Breeding in captivity can affect birds wing shapes, reducing their chances of survival on migratory flights when they are released to the wild, new research suggests.

In a study of the critically endangered orange-bellied parrot, researchers found that in captive birds those with altered wing shapes had a survival rate 2.7 times lower than those born with wings close to an ideal wild type wing.

The total population of orange-bellied parrots once dropped as low as 17 in the wild, but their numbers have been bolstered in recent years by captive breeding and release efforts in Tasmania and Victoria.

The bird breeds in Tasmania and migrates for the winter to mainland Australia's southern coast.

The study author Dr Dejan Stojanovic, of the Australian National University, said there was natural variation in wing feather lengths in both wild and captive-bred orange-bellied parrots.

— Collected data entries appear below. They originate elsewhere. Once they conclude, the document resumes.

@[simp] theorem Mach.put_raw (m : Mach) (f : Field) (v i : Nat) : (m.put f v i).raw = m.raw := rfl
@[simp] theorem Mach.put_freeIdx (m : Mach) (f : Field) (v i : Nat) : (m.put f v i).freeIdx = m.freeIdx := rfl
@[simp] theorem Mach.put_out (m : Mach) (f : Field) (v i : Nat) : (m.put f v i).out = m.out := rfl
@[simp] theorem Mach.put_limited (m : Mach) (f : Field) (v i : Nat) : (m.put f v i).limited = m.limited := rfl
@[simp] theorem Mach.put_latches (m : Mach) (f : Field) (v i : Nat) : (m.put f v i).latches = m.latches := rfl
@[simp] theorem Mach.put_time (m : Mach) (f : Field) (v i : Nat) : (m.put f v i).time = m.time := rfl
@[simp] theorem Mach.put_fab (m : Mach) (f : Field) (v i : Nat) : (m.put f v i).fab = m.fab := rfl
@[simp] theorem Mach.put_eth (m : Mach) (f : Field) (v i : Nat) : (m.put f v i).eth = m.eth := rfl
@[simp] theorem Mach.put_cap (m : Mach) (f : Field) (v i : Nat) : (m.put f v i).cap = m.cap := rfl
@[simp] theorem Mach.put_dec (m : Mach) (f : Field) (v i : Nat) : (m.put f v i).dec = m.dec := rfl
@[simp] theorem Mach.put_enc (m : Mach) (f : Field) (v i : Nat) : (m.put f v i).enc = m.enc := rfl
@[simp] theorem Mach.put_cmp (m : Mach) (f : Field) (v i : Nat) : (m.put f v i).cmp = m.cmp := rfl
@[simp] theorem Mach.put_lut (m : Mach) (f : Field) (v i : Nat) : (m.put f v i).lut = m.lut := rfl
@[simp] theorem Mach.put_sig (m : Mach) (f : Field) (v i : Nat) : (m.put f v i).sig = m.sig := rfl
@[simp] theorem Mach.put_scn (m : Mach) (f : Field) (v i : Nat) : (m.put f v i).scn = m.scn := rfl
@[simp] theorem Mach.put_tch (m : Mach) (f : Field) (v i : Nat) : (m.put f v i).tch = m.tch := rfl
@[simp] theorem Mach.put_evc (m : Mach) (f : Field) (v i : Nat) : (m.put f v i).evc = m.evc := rfl
@[simp] theorem Mach.put_pmc (m : Mach) (f : Field) (v i : Nat) : (m.put f v i).pmc = m.pmc := rfl
@[simp] theorem Mach.put_gate (m : Mach) (f : Field) (v i : Nat) : (m.put f v i).gate = m.gate := rfl
@[simp] theorem Mach.put_cfg (m : Mach) (f : Field) (v i : Nat) : (m.put f v i).cfg = m.cfg := rfl
@[simp] theorem Mach.put_chk (m : Mach) (f : Field) (v i : Nat) : (m.put f v i).chk = m.chk := rfl
@[simp] theorem Mach.put_sys (m : Mach) (f : Field) (v i : Nat) : (m.put f v i).sys = m.sys := rfl
@[simp] theorem Mach.put_pwr (m : Mach) (f : Field) (v i : Nat) : (m.put f v i).pwr = m.pwr := rfl
@[simp] theorem Mach.put_tst (m : Mach) (f : Field) (v i : Nat) : (m.put f v i).tst = m.tst := rfl

@[simp] theorem Mach.putB_raw (m : Mach) (f : Field) (b : Bool) (i : Nat) : (m.putB f b i).raw = m.raw := rfl
@[simp] theorem Mach.putB_freeIdx (m : Mach) (f : Field) (b : Bool) (i : Nat) : (m.putB f b i).freeIdx = m.freeIdx := rfl
@[simp] theorem Mach.putB_out (m : Mach) (f : Field) (b : Bool) (i : Nat) : (m.putB f b i).out = m.out := rfl
@[simp] theorem Mach.putB_limited (m : Mach) (f : Field) (b : Bool) (i : Nat) : (m.putB f b i).limited = m.limited := rfl
@[simp] theorem Mach.putB_latches (m : Mach) (f : Field) (b : Bool) (i : Nat) : (m.putB f b i).latches = m.latches := rfl
@[simp] theorem Mach.putB_time (m : Mach) (f : Field) (b : Bool) (i : Nat) : (m.putB f b i).time = m.time := rfl
@[simp] theorem Mach.putB_fab (m : Mach) (f : Field) (b : Bool) (i : Nat) : (m.putB f b i).fab = m.fab := rfl
@[simp] theorem Mach.putB_eth (m : Mach) (f : Field) (b : Bool) (i : Nat) : (m.putB f b i).eth = m.eth := rfl
@[simp] theorem Mach.putB_cap (m : Mach) (f : Field) (b : Bool) (i : Nat) : (m.putB f b i).cap = m.cap := rfl
@[simp] theorem Mach.putB_dec (m : Mach) (f : Field) (b : Bool) (i : Nat) : (m.putB f b i).dec = m.dec := rfl
@[simp] theorem Mach.putB_enc (m : Mach) (f : Field) (b : Bool) (i : Nat) : (m.putB f b i).enc = m.enc := rfl
@[simp] theorem Mach.putB_cmp (m : Mach) (f : Field) (b : Bool) (i : Nat) : (m.putB f b i).cmp = m.cmp := rfl
@[simp] theorem Mach.putB_lut (m : Mach) (f : Field) (b : Bool) (i : Nat) : (m.putB f b i).lut = m.lut := rfl
@[simp] theorem Mach.putB_sig (m : Mach) (f : Field) (b : Bool) (i : Nat) : (m.putB f b i).sig = m.sig := rfl
@[simp] theorem Mach.putB_scn (m : Mach) (f : Field) (b : Bool) (i : Nat) : (m.putB f b i).scn = m.scn := rfl
@[simp] theorem Mach.putB_tch (m : Mach) (f : Field) (b : Bool) (i : Nat) : (m.putB f b i).tch = m.tch := rfl
@[simp] theorem Mach.putB_evc (m : Mach) (f : Field) (b : Bool) (i : Nat) : (m.putB f b i).evc = m.evc := rfl
@[simp] theorem Mach.putB_pmc (m : Mach) (f : Field) (b : Bool) (i : Nat) : (m.putB f b i).pmc = m.pmc := rfl
@[simp] theorem Mach.putB_gate (m : Mach) (f : Field) (b : Bool) (i : Nat) : (m.putB f b i).gate = m.gate := rfl
@[simp] theorem Mach.putB_cfg (m : Mach) (f : Field) (b : Bool) (i : Nat) : (m.putB f b i).cfg = m.cfg := rfl
@[simp] theorem Mach.putB_chk (m : Mach) (f : Field) (b : Bool) (i : Nat) : (m.putB f b i).chk = m.chk := rfl
@[simp] theorem Mach.putB_sys (m : Mach) (f : Field) (b : Bool) (i : Nat) : (m.putB f b i).sys = m.sys := rfl
@[simp] theorem Mach.putB_pwr (m : Mach) (f : Field) (b : Bool) (i : Nat) : (m.putB f b i).pwr = m.pwr := rfl
@[simp] theorem Mach.putB_tst (m : Mach) (f : Field) (b : Bool) (i : Nat) : (m.putB f b i).tst = m.tst := rfl

@[simp] theorem Mach.bump_raw (m : Mach) (f : Field) (i n : Nat) : (m.bump f i n).raw = m.raw := rfl
@[simp] theorem Mach.bump_freeIdx (m : Mach) (f : Field) (i n : Nat) : (m.bump f i n).freeIdx = m.freeIdx := rfl
@[simp] theorem Mach.bump_out (m : Mach) (f : Field) (i n : Nat) : (m.bump f i n).out = m.out := rfl
@[simp] theorem Mach.bump_limited (m : Mach) (f : Field) (i n : Nat) : (m.bump f i n).limited = m.limited := rfl
@[simp] theorem Mach.bump_latches (m : Mach) (f : Field) (i n : Nat) : (m.bump f i n).latches = m.latches := rfl
@[simp] theorem Mach.bump_time (m : Mach) (f : Field) (i n : Nat) : (m.bump f i n).time = m.time := rfl
@[simp] theorem Mach.bump_fab (m : Mach) (f : Field) (i n : Nat) : (m.bump f i n).fab = m.fab := rfl
@[simp] theorem Mach.bump_eth (m : Mach) (f : Field) (i n : Nat) : (m.bump f i n).eth = m.eth := rfl
@[simp] theorem Mach.bump_cap (m : Mach) (f : Field) (i n : Nat) : (m.bump f i n).cap = m.cap := rfl
@[simp] theorem Mach.bump_dec (m : Mach) (f : Field) (i n : Nat) : (m.bump f i n).dec = m.dec := rfl
@[simp] theorem Mach.bump_enc (m : Mach) (f : Field) (i n : Nat) : (m.bump f i n).enc = m.enc := rfl
@[simp] theorem Mach.bump_cmp (m : Mach) (f : Field) (i n : Nat) : (m.bump f i n).cmp = m.cmp := rfl
@[simp] theorem Mach.bump_lut (m : Mach) (f : Field) (i n : Nat) : (m.bump f i n).lut = m.lut := rfl
@[simp] theorem Mach.bump_sig (m : Mach) (f : Field) (i n : Nat) : (m.bump f i n).sig = m.sig := rfl
@[simp] theorem Mach.bump_scn (m : Mach) (f : Field) (i n : Nat) : (m.bump f i n).scn = m.scn := rfl
@[simp] theorem Mach.bump_tch (m : Mach) (f : Field) (i n : Nat) : (m.bump f i n).tch = m.tch := rfl
@[simp] theorem Mach.bump_evc (m : Mach) (f : Field) (i n : Nat) : (m.bump f i n).evc = m.evc := rfl
@[simp] theorem Mach.bump_pmc (m : Mach) (f : Field) (i n : Nat) : (m.bump f i n).pmc = m.pmc := rfl
@[simp] theorem Mach.bump_gate (m : Mach) (f : Field) (i n : Nat) : (m.bump f i n).gate = m.gate := rfl
@[simp] theorem Mach.bump_cfg (m : Mach) (f : Field) (i n : Nat) : (m.bump f i n).cfg = m.cfg := rfl
@[simp] theorem Mach.bump_chk (m : Mach) (f : Field) (i n : Nat) : (m.bump f i n).chk = m.chk := rfl
@[simp] theorem Mach.bump_sys (m : Mach) (f : Field) (i n : Nat) : (m.bump f i n).sys = m.sys := rfl
@[simp] theorem Mach.bump_pwr (m : Mach) (f : Field) (i n : Nat) : (m.bump f i n).pwr = m.pwr := rfl
@[simp] theorem Mach.bump_tst (m : Mach) (f : Field) (i n : Nat) : (m.bump f i n).tst = m.tst := rfl

@[simp] theorem Mach.advance_raw (m : Mach) (f : Field) (i n : Nat) : (m.advance f i n).raw = m.raw := rfl
@[simp] theorem Mach.advance_freeIdx (m : Mach) (f : Field) (i n : Nat) : (m.advance f i n).freeIdx = m.freeIdx := rfl
@[simp] theorem Mach.advance_out (m : Mach) (f : Field) (i n : Nat) : (m.advance f i n).out = m.out := rfl
@[simp] theorem Mach.advance_limited (m : Mach) (f : Field) (i n : Nat) : (m.advance f i n).limited = m.limited := rfl
@[simp] theorem Mach.advance_latches (m : Mach) (f : Field) (i n : Nat) : (m.advance f i n).latches = m.latches := rfl
@[simp] theorem Mach.advance_time (m : Mach) (f : Field) (i n : Nat) : (m.advance f i n).time = m.time := rfl
@[simp] theorem Mach.advance_fab (m : Mach) (f : Field) (i n : Nat) : (m.advance f i n).fab = m.fab := rfl
@[simp] theorem Mach.advance_eth (m : Mach) (f : Field) (i n : Nat) : (m.advance f i n).eth = m.eth := rfl
@[simp] theorem Mach.advance_cap (m : Mach) (f : Field) (i n : Nat) : (m.advance f i n).cap = m.cap := rfl
@[simp] theorem Mach.advance_dec (m : Mach) (f : Field) (i n : Nat) : (m.advance f i n).dec = m.dec := rfl
@[simp] theorem Mach.advance_enc (m : Mach) (f : Field) (i n : Nat) : (m.advance f i n).enc = m.enc := rfl
@[simp] theorem Mach.advance_cmp (m : Mach) (f : Field) (i n : Nat) : (m.advance f i n).cmp = m.cmp := rfl
@[simp] theorem Mach.advance_lut (m : Mach) (f : Field) (i n : Nat) : (m.advance f i n).lut = m.lut := rfl
@[simp] theorem Mach.advance_sig (m : Mach) (f : Field) (i n : Nat) : (m.advance f i n).sig = m.sig := rfl
@[simp] theorem Mach.advance_scn (m : Mach) (f : Field) (i n : Nat) : (m.advance f i n).scn = m.scn := rfl
@[simp] theorem Mach.advance_tch (m : Mach) (f : Field) (i n : Nat) : (m.advance f i n).tch = m.tch := rfl
@[simp] theorem Mach.advance_evc (m : Mach) (f : Field) (i n : Nat) : (m.advance f i n).evc = m.evc := rfl
@[simp] theorem Mach.advance_pmc (m : Mach) (f : Field) (i n : Nat) : (m.advance f i n).pmc = m.pmc := rfl
@[simp] theorem Mach.advance_gate (m : Mach) (f : Field) (i n : Nat) : (m.advance f i n).gate = m.gate := rfl
@[simp] theorem Mach.advance_cfg (m : Mach) (f : Field) (i n : Nat) : (m.advance f i n).cfg = m.cfg := rfl
@[simp] theorem Mach.advance_chk (m : Mach) (f : Field) (i n : Nat) : (m.advance f i n).chk = m.chk := rfl
@[simp] theorem Mach.advance_sys (m : Mach) (f : Field) (i n : Nat) : (m.advance f i n).sys = m.sys := rfl
@[simp] theorem Mach.advance_pwr (m : Mach) (f : Field) (i n : Nat) : (m.advance f i n).pwr = m.pwr := rfl
@[simp] theorem Mach.advance_tst (m : Mach) (f : Field) (i n : Nat) : (m.advance f i n).tst = m.tst := rfl

@[simp] theorem Mach.setBitOf_raw (m : Mach) (r : Reg) (n : Nat) : (m.setBitOf r n).raw = m.raw := rfl
@[simp] theorem Mach.setBitOf_freeIdx (m : Mach) (r : Reg) (n : Nat) : (m.setBitOf r n).freeIdx = m.freeIdx := rfl
@[simp] theorem Mach.setBitOf_out (m : Mach) (r : Reg) (n : Nat) : (m.setBitOf r n).out = m.out := rfl
@[simp] theorem Mach.setBitOf_limited (m : Mach) (r : Reg) (n : Nat) : (m.setBitOf r n).limited = m.limited := rfl
@[simp] theorem Mach.setBitOf_latches (m : Mach) (r : Reg) (n : Nat) : (m.setBitOf r n).latches = m.latches := rfl
@[simp] theorem Mach.setBitOf_time (m : Mach) (r : Reg) (n : Nat) : (m.setBitOf r n).time = m.time := rfl
@[simp] theorem Mach.setBitOf_fab (m : Mach) (r : Reg) (n : Nat) : (m.setBitOf r n).fab = m.fab := rfl
@[simp] theorem Mach.setBitOf_eth (m : Mach) (r : Reg) (n : Nat) : (m.setBitOf r n).eth = m.eth := rfl
@[simp] theorem Mach.setBitOf_cap (m : Mach) (r : Reg) (n : Nat) : (m.setBitOf r n).cap = m.cap := rfl
@[simp] theorem Mach.setBitOf_dec (m : Mach) (r : Reg) (n : Nat) : (m.setBitOf r n).dec = m.dec := rfl
@[simp] theorem Mach.setBitOf_enc (m : Mach) (r : Reg) (n : Nat) : (m.setBitOf r n).enc = m.enc := rfl
@[simp] theorem Mach.setBitOf_cmp (m : Mach) (r : Reg) (n : Nat) : (m.setBitOf r n).cmp = m.cmp := rfl
@[simp] theorem Mach.setBitOf_lut (m : Mach) (r : Reg) (n : Nat) : (m.setBitOf r n).lut = m.lut := rfl
@[simp] theorem Mach.setBitOf_sig (m : Mach) (r : Reg) (n : Nat) : (m.setBitOf r n).sig = m.sig := rfl
@[simp] theorem Mach.setBitOf_scn (m : Mach) (r : Reg) (n : Nat) : (m.setBitOf r n).scn = m.scn := rfl
@[simp] theorem Mach.setBitOf_tch (m : Mach) (r : Reg) (n : Nat) : (m.setBitOf r n).tch = m.tch := rfl
@[simp] theorem Mach.setBitOf_evc (m : Mach) (r : Reg) (n : Nat) : (m.setBitOf r n).evc = m.evc := rfl
@[simp] theorem Mach.setBitOf_pmc (m : Mach) (r : Reg) (n : Nat) : (m.setBitOf r n).pmc = m.pmc := rfl
@[simp] theorem Mach.setBitOf_gate (m : Mach) (r : Reg) (n : Nat) : (m.setBitOf r n).gate = m.gate := rfl
@[simp] theorem Mach.setBitOf_cfg (m : Mach) (r : Reg) (n : Nat) : (m.setBitOf r n).cfg = m.cfg := rfl
@[simp] theorem Mach.setBitOf_chk (m : Mach) (r : Reg) (n : Nat) : (m.setBitOf r n).chk = m.chk := rfl
@[simp] theorem Mach.setBitOf_sys (m : Mach) (r : Reg) (n : Nat) : (m.setBitOf r n).sys = m.sys := rfl
@[simp] theorem Mach.setBitOf_pwr (m : Mach) (r : Reg) (n : Nat) : (m.setBitOf r n).pwr = m.pwr := rfl
@[simp] theorem Mach.setBitOf_tst (m : Mach) (r : Reg) (n : Nat) : (m.setBitOf r n).tst = m.tst := rfl

@[simp] theorem Mach.clearBitOf_raw (m : Mach) (r : Reg) (n : Nat) : (m.clearBitOf r n).raw = m.raw := rfl
@[simp] theorem Mach.clearBitOf_freeIdx (m : Mach) (r : Reg) (n : Nat) : (m.clearBitOf r n).freeIdx = m.freeIdx := rfl
@[simp] theorem Mach.clearBitOf_out (m : Mach) (r : Reg) (n : Nat) : (m.clearBitOf r n).out = m.out := rfl
@[simp] theorem Mach.clearBitOf_limited (m : Mach) (r : Reg) (n : Nat) : (m.clearBitOf r n).limited = m.limited := rfl
@[simp] theorem Mach.clearBitOf_latches (m : Mach) (r : Reg) (n : Nat) : (m.clearBitOf r n).latches = m.latches := rfl
@[simp] theorem Mach.clearBitOf_time (m : Mach) (r : Reg) (n : Nat) : (m.clearBitOf r n).time = m.time := rfl
@[simp] theorem Mach.clearBitOf_fab (m : Mach) (r : Reg) (n : Nat) : (m.clearBitOf r n).fab = m.fab := rfl
@[simp] theorem Mach.clearBitOf_eth (m : Mach) (r : Reg) (n : Nat) : (m.clearBitOf r n).eth = m.eth := rfl
@[simp] theorem Mach.clearBitOf_cap (m : Mach) (r : Reg) (n : Nat) : (m.clearBitOf r n).cap = m.cap := rfl
@[simp] theorem Mach.clearBitOf_dec (m : Mach) (r : Reg) (n : Nat) : (m.clearBitOf r n).dec = m.dec := rfl
@[simp] theorem Mach.clearBitOf_enc (m : Mach) (r : Reg) (n : Nat) : (m.clearBitOf r n).enc = m.enc := rfl
@[simp] theorem Mach.clearBitOf_cmp (m : Mach) (r : Reg) (n : Nat) : (m.clearBitOf r n).cmp = m.cmp := rfl
@[simp] theorem Mach.clearBitOf_lut (m : Mach) (r : Reg) (n : Nat) : (m.clearBitOf r n).lut = m.lut := rfl
@[simp] theorem Mach.clearBitOf_sig (m : Mach) (r : Reg) (n : Nat) : (m.clearBitOf r n).sig = m.sig := rfl
@[simp] theorem Mach.clearBitOf_scn (m : Mach) (r : Reg) (n : Nat) : (m.clearBitOf r n).scn = m.scn := rfl
@[simp] theorem Mach.clearBitOf_tch (m : Mach) (r : Reg) (n : Nat) : (m.clearBitOf r n).tch = m.tch := rfl
@[simp] theorem Mach.clearBitOf_evc (m : Mach) (r : Reg) (n : Nat) : (m.clearBitOf r n).evc = m.evc := rfl
@[simp] theorem Mach.clearBitOf_pmc (m : Mach) (r : Reg) (n : Nat) : (m.clearBitOf r n).pmc = m.pmc := rfl
@[simp] theorem Mach.clearBitOf_gate (m : Mach) (r : Reg) (n : Nat) : (m.clearBitOf r n).gate = m.gate := rfl
@[simp] theorem Mach.clearBitOf_cfg (m : Mach) (r : Reg) (n : Nat) : (m.clearBitOf r n).cfg = m.cfg := rfl
@[simp] theorem Mach.clearBitOf_chk (m : Mach) (r : Reg) (n : Nat) : (m.clearBitOf r n).chk = m.chk := rfl
@[simp] theorem Mach.clearBitOf_sys (m : Mach) (r : Reg) (n : Nat) : (m.clearBitOf r n).sys = m.sys := rfl
@[simp] theorem Mach.clearBitOf_pwr (m : Mach) (r : Reg) (n : Nat) : (m.clearBitOf r n).pwr = m.pwr := rfl
@[simp] theorem Mach.clearBitOf_tst (m : Mach) (r : Reg) (n : Nat) : (m.clearBitOf r n).tst = m.tst := rfl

He said that there is a significant difference between the lengths of feathers in captive wings and wild wings when you look at the lengths of all the feathers on the wings.

Stojanovic has previously shown that captive-bred orange-bellied parrots tend to have less pointed and shorter wings than their wild counterparts.

He said there was variation within captivity from a perfect wild type wing to very suboptimal.

In captive-bred birds whose wings resembled the ideal wild wings, the wings most closely resembled the ideal wild wings, and were more likely to survive a feather known as the distal primary flight feather, which was longer by a single millimetre.

The change for orange-bellied parrots is a 1 mm difference in the length of a feather. It is so easy not to detect it, but it has a major downstream consequence, Stojanovic said.

Few other recovery projects have the scale and resourcing that orange-bellied parrots do.

These changes went unnoticed despite all of that care. These results show that these undetected changes were impacting on survival, which is a key success measure for whether we are benefiting the wild population. Stojanovic also looked at the wings of 16 other birds, finding evidence of altered captive wing shapes in four other species budgerigars, turquoise parrots, sundown parrots and Gouldian finches.

He said that this phenomenon was a lot more widespread and might actually be a pattern that had gone undetected. The next phase is to understand what is driving the changes.

Maybe it is an environment trait or a family trait that we don't know. We need to be better at looking at the quality of the animals we are breeding rather than just focusing on their quantity.